Data shown section start
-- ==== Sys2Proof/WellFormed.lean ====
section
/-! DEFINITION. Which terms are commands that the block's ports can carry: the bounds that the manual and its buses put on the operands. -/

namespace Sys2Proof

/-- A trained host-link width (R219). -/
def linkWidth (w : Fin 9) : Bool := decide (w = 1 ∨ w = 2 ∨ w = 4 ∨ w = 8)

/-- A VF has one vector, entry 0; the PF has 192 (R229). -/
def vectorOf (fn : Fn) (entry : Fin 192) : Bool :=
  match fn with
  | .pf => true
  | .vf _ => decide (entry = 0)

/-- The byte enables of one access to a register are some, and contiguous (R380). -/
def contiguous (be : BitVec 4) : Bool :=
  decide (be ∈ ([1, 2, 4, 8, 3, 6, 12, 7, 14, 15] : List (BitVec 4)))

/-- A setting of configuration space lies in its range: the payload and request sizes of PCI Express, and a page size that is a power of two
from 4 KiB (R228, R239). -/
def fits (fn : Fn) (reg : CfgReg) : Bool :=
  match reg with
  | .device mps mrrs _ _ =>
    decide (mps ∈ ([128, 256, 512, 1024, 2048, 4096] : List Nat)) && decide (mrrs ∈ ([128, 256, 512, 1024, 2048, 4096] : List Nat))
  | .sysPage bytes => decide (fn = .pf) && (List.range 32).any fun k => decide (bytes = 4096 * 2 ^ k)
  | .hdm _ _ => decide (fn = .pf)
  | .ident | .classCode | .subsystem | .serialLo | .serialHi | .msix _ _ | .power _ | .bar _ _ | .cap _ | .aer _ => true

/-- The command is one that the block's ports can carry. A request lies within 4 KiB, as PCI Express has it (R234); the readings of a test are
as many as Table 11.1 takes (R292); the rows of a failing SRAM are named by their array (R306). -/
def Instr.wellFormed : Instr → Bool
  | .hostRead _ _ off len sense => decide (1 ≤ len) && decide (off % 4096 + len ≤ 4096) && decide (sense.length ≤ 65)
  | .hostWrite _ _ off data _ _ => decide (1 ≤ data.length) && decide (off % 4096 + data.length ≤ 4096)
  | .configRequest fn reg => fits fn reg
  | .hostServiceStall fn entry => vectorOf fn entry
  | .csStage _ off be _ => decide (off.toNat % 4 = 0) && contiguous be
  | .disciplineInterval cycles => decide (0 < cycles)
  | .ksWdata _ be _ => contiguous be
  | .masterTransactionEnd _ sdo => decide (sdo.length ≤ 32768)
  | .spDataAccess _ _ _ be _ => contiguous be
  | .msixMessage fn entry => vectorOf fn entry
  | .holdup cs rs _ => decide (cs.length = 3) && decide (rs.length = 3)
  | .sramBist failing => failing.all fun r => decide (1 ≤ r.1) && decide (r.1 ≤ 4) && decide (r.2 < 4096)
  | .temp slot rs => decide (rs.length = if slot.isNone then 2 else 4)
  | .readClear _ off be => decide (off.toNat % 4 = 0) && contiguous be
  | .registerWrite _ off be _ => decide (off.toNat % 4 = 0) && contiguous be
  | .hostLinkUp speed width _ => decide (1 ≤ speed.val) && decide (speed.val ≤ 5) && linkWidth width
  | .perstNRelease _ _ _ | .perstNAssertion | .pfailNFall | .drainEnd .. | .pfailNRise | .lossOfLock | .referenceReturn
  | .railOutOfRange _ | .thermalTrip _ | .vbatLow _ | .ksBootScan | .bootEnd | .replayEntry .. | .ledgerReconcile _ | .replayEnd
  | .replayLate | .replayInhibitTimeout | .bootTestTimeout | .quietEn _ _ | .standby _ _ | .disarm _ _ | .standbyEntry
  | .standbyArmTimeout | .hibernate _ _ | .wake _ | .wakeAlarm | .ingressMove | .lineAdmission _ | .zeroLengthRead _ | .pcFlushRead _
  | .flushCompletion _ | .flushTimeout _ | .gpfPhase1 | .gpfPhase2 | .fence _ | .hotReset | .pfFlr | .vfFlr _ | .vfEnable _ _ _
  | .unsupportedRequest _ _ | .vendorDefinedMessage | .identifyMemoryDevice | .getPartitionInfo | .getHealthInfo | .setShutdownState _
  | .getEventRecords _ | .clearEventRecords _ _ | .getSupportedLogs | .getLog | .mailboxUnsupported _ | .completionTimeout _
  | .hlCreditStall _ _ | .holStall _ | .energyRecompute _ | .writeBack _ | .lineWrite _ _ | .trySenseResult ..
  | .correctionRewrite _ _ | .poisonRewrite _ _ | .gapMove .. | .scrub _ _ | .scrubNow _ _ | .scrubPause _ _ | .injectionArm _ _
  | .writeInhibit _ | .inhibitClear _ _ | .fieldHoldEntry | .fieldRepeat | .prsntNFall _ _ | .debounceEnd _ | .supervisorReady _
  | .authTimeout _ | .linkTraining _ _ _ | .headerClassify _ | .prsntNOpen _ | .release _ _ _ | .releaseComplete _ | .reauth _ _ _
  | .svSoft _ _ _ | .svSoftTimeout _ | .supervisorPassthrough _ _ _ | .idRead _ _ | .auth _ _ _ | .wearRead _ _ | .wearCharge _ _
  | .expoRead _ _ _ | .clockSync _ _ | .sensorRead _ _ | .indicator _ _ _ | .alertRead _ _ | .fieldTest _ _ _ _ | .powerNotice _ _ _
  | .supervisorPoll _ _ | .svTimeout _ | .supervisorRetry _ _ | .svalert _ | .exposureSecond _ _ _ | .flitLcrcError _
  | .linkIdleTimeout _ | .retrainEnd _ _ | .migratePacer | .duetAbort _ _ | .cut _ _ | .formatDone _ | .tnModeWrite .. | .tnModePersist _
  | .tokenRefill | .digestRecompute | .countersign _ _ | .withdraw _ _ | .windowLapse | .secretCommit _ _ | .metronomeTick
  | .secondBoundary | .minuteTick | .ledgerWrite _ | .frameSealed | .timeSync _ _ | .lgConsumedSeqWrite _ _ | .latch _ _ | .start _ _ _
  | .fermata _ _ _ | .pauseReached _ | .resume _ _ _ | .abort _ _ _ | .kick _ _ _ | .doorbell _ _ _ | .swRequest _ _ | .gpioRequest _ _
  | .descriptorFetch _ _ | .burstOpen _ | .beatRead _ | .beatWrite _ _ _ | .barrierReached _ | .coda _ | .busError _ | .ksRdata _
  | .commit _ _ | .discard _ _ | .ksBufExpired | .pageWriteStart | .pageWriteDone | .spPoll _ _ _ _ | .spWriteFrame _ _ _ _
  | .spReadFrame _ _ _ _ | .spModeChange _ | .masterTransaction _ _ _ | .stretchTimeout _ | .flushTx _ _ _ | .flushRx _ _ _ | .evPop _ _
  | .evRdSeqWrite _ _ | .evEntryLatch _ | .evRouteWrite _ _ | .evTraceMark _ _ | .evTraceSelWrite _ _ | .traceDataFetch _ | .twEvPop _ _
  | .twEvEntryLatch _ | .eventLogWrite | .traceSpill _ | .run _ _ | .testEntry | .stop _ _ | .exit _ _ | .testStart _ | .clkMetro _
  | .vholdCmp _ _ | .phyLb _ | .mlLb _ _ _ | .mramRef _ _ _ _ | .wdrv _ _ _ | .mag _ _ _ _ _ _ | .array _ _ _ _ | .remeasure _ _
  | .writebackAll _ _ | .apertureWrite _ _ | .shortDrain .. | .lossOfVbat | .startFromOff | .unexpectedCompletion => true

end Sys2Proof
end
Data shown section end
Data shown section start
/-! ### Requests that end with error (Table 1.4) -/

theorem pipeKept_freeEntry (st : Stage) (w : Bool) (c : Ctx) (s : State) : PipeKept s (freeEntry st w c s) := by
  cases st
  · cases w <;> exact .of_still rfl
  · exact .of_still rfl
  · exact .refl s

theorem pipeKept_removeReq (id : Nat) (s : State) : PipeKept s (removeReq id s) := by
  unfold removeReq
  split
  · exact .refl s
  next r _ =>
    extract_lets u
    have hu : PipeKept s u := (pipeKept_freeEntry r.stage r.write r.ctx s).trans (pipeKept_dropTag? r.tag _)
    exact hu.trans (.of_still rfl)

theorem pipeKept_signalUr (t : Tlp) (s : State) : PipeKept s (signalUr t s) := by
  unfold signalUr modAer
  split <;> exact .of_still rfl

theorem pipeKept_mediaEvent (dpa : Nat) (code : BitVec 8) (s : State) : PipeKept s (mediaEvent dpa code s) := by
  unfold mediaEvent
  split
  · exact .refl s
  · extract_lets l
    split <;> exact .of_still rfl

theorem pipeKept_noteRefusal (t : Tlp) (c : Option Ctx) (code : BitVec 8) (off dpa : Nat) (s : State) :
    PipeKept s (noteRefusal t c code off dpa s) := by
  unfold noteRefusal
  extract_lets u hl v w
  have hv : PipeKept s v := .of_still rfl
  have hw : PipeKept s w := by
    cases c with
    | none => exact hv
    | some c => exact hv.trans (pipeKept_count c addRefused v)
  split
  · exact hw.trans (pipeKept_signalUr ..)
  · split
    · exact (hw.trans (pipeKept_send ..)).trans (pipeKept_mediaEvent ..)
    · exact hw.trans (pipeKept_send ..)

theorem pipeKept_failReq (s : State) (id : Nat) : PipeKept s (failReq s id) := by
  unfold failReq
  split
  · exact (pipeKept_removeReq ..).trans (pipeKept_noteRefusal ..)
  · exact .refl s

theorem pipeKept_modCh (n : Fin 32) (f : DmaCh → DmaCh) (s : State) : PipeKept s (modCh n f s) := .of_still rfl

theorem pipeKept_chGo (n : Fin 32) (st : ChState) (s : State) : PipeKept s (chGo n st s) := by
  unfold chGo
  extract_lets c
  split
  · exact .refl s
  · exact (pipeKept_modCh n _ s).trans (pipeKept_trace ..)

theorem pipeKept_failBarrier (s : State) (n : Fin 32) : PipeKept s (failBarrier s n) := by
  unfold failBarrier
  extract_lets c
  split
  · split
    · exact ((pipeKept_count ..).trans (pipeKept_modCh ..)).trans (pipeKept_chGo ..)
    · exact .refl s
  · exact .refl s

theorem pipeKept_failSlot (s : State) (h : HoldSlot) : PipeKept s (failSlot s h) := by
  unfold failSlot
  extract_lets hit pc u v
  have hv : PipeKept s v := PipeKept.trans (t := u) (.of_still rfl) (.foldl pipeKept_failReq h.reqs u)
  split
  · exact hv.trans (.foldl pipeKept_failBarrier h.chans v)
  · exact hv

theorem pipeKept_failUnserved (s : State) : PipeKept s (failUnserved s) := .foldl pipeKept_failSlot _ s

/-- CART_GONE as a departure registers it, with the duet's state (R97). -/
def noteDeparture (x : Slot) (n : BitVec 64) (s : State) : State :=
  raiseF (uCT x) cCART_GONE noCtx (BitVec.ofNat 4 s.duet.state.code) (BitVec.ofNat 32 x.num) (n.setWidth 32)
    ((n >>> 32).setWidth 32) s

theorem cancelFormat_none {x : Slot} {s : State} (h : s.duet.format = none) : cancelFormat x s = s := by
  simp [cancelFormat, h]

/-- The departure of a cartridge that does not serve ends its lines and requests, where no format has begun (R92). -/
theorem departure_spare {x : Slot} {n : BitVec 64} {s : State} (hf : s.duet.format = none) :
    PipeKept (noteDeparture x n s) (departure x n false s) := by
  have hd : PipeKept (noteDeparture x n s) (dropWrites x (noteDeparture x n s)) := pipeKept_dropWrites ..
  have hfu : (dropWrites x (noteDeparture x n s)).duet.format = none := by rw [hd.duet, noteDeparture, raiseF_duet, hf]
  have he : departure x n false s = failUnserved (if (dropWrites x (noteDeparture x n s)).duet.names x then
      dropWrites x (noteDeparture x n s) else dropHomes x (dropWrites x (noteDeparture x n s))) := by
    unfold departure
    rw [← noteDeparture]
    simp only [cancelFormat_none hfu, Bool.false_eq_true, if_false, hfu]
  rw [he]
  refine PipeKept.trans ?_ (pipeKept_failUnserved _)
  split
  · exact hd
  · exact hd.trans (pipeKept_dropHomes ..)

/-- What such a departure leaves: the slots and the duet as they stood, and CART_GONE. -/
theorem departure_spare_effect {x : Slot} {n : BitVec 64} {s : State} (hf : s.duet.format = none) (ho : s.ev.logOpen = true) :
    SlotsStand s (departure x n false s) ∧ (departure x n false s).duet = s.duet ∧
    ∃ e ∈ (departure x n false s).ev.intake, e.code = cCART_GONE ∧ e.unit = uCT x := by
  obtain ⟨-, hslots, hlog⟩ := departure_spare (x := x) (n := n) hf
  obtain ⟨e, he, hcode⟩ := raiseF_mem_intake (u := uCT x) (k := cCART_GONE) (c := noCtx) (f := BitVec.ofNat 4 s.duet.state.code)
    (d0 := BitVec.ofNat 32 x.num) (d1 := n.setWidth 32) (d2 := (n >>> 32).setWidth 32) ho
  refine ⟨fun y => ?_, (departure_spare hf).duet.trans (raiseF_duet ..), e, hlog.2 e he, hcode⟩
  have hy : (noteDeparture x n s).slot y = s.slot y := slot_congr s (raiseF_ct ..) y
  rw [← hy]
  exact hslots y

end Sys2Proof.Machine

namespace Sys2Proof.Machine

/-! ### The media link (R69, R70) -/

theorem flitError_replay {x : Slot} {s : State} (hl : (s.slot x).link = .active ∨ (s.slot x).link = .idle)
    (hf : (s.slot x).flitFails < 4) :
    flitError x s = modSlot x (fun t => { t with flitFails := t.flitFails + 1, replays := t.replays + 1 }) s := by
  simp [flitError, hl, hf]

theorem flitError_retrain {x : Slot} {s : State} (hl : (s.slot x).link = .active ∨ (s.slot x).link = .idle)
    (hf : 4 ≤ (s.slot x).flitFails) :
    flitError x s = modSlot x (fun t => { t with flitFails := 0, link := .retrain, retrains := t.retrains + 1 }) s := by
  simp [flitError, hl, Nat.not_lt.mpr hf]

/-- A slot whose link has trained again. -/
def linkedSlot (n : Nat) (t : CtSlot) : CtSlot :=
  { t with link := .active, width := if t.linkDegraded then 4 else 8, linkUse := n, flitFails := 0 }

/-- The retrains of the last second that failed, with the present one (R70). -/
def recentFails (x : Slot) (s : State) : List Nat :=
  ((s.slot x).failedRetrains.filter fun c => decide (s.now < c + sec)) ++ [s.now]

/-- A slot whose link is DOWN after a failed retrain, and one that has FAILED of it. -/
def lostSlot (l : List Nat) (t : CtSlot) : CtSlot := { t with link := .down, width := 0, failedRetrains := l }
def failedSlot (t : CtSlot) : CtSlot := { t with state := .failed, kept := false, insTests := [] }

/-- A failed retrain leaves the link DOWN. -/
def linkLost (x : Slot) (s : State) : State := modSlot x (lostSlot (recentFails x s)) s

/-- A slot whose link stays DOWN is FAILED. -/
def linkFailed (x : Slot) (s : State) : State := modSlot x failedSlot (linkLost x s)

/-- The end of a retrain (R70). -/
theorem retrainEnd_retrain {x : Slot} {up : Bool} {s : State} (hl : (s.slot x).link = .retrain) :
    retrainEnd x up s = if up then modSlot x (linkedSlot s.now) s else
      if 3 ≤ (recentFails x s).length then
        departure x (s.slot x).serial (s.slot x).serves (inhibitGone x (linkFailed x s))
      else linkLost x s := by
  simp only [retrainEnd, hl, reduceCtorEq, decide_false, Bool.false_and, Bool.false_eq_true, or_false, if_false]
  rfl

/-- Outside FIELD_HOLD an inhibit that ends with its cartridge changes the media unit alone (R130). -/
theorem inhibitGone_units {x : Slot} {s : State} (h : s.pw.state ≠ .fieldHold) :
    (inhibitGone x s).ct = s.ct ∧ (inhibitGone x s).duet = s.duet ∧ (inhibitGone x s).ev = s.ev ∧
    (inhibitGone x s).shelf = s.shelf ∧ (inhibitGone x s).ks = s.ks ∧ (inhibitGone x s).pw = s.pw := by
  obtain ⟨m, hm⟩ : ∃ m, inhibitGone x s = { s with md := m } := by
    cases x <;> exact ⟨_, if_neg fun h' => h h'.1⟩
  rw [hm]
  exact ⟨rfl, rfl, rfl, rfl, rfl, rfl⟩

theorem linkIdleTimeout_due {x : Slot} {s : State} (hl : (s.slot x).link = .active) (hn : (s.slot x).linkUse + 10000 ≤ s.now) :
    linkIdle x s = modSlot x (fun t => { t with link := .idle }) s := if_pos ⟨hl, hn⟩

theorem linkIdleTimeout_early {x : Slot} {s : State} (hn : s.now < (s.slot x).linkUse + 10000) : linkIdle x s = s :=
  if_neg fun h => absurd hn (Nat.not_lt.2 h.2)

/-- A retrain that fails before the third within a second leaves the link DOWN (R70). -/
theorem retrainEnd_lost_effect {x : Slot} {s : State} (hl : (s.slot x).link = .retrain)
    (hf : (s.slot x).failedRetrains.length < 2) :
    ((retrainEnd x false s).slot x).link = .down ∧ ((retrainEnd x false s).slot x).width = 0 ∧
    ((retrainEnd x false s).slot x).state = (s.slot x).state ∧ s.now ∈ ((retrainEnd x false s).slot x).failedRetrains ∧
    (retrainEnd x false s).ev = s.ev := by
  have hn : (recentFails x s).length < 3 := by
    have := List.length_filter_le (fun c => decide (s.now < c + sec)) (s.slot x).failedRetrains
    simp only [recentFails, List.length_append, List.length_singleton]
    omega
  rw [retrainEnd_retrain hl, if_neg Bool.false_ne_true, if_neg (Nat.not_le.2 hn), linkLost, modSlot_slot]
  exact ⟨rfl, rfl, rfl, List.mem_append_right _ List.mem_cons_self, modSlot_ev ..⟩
Data shown section end
Data shown section start
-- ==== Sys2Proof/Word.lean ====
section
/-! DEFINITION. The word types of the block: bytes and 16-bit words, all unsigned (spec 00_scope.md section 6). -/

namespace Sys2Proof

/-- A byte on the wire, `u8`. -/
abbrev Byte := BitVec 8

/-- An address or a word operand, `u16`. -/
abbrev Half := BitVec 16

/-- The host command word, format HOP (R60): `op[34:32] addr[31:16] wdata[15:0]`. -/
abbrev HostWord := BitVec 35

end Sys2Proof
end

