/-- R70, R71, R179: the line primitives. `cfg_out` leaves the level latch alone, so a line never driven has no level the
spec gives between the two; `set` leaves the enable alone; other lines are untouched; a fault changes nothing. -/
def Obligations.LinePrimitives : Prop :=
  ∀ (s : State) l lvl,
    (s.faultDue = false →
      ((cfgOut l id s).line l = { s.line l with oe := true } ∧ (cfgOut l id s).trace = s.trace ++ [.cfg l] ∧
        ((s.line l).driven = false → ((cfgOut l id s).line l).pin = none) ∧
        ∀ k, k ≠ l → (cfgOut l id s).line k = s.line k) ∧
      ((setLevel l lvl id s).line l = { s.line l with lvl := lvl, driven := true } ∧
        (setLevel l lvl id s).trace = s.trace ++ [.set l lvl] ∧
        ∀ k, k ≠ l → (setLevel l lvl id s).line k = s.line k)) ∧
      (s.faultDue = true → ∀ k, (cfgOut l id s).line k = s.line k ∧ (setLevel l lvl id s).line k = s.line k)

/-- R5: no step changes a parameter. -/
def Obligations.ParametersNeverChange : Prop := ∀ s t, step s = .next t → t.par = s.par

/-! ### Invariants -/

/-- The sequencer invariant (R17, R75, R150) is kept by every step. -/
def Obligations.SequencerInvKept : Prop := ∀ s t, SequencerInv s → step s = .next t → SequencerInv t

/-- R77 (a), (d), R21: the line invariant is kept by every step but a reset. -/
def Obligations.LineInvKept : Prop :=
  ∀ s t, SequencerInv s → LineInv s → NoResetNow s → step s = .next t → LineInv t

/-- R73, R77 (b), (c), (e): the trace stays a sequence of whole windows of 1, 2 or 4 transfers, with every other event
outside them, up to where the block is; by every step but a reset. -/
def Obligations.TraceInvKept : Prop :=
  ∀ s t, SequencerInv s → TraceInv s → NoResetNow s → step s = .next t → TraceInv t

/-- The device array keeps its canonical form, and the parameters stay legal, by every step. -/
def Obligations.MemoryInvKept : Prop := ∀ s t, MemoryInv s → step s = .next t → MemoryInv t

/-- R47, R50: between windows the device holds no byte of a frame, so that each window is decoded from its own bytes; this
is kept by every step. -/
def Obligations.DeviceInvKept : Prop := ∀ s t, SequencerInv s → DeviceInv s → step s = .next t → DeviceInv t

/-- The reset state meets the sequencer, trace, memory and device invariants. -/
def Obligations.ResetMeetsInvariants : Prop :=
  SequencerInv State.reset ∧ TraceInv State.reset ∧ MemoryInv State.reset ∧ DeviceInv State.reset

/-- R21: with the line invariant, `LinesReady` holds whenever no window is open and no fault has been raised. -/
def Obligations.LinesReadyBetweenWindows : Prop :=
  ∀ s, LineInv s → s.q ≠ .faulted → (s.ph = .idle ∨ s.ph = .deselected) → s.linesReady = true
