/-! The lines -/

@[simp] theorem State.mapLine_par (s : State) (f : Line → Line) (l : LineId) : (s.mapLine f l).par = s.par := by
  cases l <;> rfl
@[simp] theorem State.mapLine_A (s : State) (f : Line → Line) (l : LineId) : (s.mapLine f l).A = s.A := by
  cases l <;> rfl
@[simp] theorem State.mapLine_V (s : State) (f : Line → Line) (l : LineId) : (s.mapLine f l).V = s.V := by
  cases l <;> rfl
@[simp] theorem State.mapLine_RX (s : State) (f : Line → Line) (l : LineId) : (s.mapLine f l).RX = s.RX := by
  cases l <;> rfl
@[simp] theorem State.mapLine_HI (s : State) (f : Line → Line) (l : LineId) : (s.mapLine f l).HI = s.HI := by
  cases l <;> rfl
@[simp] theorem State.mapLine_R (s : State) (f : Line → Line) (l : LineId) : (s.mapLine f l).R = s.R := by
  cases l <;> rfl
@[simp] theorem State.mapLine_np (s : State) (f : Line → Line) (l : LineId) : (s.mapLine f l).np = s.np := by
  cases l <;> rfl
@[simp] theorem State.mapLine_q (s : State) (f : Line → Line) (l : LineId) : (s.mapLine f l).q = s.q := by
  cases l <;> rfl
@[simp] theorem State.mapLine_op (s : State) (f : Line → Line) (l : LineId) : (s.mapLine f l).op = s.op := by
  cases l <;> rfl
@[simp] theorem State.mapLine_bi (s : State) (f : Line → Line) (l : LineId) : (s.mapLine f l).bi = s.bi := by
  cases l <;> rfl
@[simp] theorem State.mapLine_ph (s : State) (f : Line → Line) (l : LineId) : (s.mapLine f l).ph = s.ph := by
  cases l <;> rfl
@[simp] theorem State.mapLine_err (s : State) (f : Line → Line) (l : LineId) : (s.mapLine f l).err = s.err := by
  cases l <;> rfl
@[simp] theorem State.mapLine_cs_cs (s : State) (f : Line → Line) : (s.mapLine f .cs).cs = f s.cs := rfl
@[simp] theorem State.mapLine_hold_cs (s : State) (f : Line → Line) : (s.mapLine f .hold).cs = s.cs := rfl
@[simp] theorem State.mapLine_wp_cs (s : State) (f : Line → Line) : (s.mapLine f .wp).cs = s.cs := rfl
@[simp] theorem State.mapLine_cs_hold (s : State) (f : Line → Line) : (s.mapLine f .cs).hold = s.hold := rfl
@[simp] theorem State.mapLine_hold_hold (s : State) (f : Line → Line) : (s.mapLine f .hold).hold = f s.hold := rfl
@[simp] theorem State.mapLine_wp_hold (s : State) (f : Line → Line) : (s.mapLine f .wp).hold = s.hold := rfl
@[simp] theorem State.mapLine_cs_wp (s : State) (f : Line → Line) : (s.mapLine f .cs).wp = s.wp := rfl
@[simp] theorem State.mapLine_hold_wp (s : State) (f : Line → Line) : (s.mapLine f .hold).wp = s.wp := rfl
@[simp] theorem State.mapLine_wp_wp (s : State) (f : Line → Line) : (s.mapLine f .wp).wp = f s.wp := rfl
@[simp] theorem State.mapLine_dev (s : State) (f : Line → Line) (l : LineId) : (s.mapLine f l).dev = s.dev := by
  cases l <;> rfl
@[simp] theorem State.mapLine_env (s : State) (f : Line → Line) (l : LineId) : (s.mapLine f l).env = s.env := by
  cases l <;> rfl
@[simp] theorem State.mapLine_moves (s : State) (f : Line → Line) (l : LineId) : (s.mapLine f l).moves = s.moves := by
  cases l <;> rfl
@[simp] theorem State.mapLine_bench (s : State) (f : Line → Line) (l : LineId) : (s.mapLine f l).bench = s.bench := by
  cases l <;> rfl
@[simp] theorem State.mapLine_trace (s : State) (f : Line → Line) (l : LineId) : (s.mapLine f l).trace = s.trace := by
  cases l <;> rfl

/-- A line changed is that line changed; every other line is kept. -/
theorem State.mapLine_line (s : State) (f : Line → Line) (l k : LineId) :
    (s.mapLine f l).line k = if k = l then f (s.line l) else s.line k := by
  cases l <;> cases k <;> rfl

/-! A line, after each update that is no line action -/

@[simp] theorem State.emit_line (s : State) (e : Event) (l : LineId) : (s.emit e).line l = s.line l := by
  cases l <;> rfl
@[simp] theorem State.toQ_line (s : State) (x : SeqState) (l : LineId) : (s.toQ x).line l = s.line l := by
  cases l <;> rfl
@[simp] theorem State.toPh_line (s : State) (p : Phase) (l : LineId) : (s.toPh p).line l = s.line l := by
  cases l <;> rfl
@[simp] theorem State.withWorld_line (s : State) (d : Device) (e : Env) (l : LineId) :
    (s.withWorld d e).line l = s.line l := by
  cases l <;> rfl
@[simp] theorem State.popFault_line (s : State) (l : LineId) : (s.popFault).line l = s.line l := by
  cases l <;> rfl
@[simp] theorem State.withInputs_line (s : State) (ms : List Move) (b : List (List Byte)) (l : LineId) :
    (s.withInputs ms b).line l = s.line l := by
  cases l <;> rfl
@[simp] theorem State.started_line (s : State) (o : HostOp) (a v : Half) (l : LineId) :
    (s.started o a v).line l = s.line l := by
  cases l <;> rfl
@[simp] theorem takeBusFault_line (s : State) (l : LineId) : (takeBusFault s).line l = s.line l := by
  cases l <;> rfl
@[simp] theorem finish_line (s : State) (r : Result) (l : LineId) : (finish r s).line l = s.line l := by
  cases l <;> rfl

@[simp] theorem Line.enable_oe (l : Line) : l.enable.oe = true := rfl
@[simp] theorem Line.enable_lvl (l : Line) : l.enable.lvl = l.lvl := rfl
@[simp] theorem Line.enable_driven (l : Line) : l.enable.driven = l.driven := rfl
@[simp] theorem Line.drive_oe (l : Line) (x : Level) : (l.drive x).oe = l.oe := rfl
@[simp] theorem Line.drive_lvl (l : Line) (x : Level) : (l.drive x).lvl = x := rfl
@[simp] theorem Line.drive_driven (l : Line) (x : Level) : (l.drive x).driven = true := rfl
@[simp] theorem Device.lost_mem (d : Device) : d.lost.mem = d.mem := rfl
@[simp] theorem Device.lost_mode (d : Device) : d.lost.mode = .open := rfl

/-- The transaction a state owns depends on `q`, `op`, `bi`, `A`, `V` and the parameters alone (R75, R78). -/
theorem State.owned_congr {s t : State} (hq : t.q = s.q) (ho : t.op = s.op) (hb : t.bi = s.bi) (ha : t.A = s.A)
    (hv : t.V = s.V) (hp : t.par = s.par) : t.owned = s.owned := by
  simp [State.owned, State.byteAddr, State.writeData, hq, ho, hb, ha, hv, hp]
Data shown section end
§ What you will do: Both end lines included, restate word for word the lines above from the line with "(pipeKept_modCh ..)).trans (pipeKept_chGo ..)" to the line with "simp [cancelFormat, h]", and nothing else.

§ Task answer:
    · exact ((pipeKept_count ..).trans (pipeKept_modCh ..)).trans (pipeKept_chGo ..)
    · exact .refl s
  · exact .refl s

theorem pipeKept_failSlot (s : State) (h : HoldSlot) : PipeKept s (failSlot s h) := by
  unfold failSlot
  extract_lets hit pc u v
  have hv : PipeKept s v := PipeKept.trans (t := u) (.of_still rfl) (.foldl pipeKept_failReq h.reqs u)
  split
  · exact hv.trans (.foldl pipeKept_failBarrier h.chans v)
  · exact hv

theorem pipeKept_failUnserved (s : State) : PipeKept s (failUnserved s) := .foldl pipeKept_failSlot _ s

/-- CART_GONE as a departure registers it, with the duet's state (R97). -/
def noteDeparture (x : Slot) (n : BitVec 64) (s : State) : State :=
  raiseF (uCT x) cCART_GONE noCtx (BitVec.ofNat 4 s.duet.state.code) (BitVec.ofNat 32 x.num) (n.setWidth 32)
    ((n >>> 32).setWidth 32) s

theorem cancelFormat_none {x : Slot} {s : State} (h : s.duet.format = none) : cancelFormat x s = s := by
  simp [cancelFormat, h]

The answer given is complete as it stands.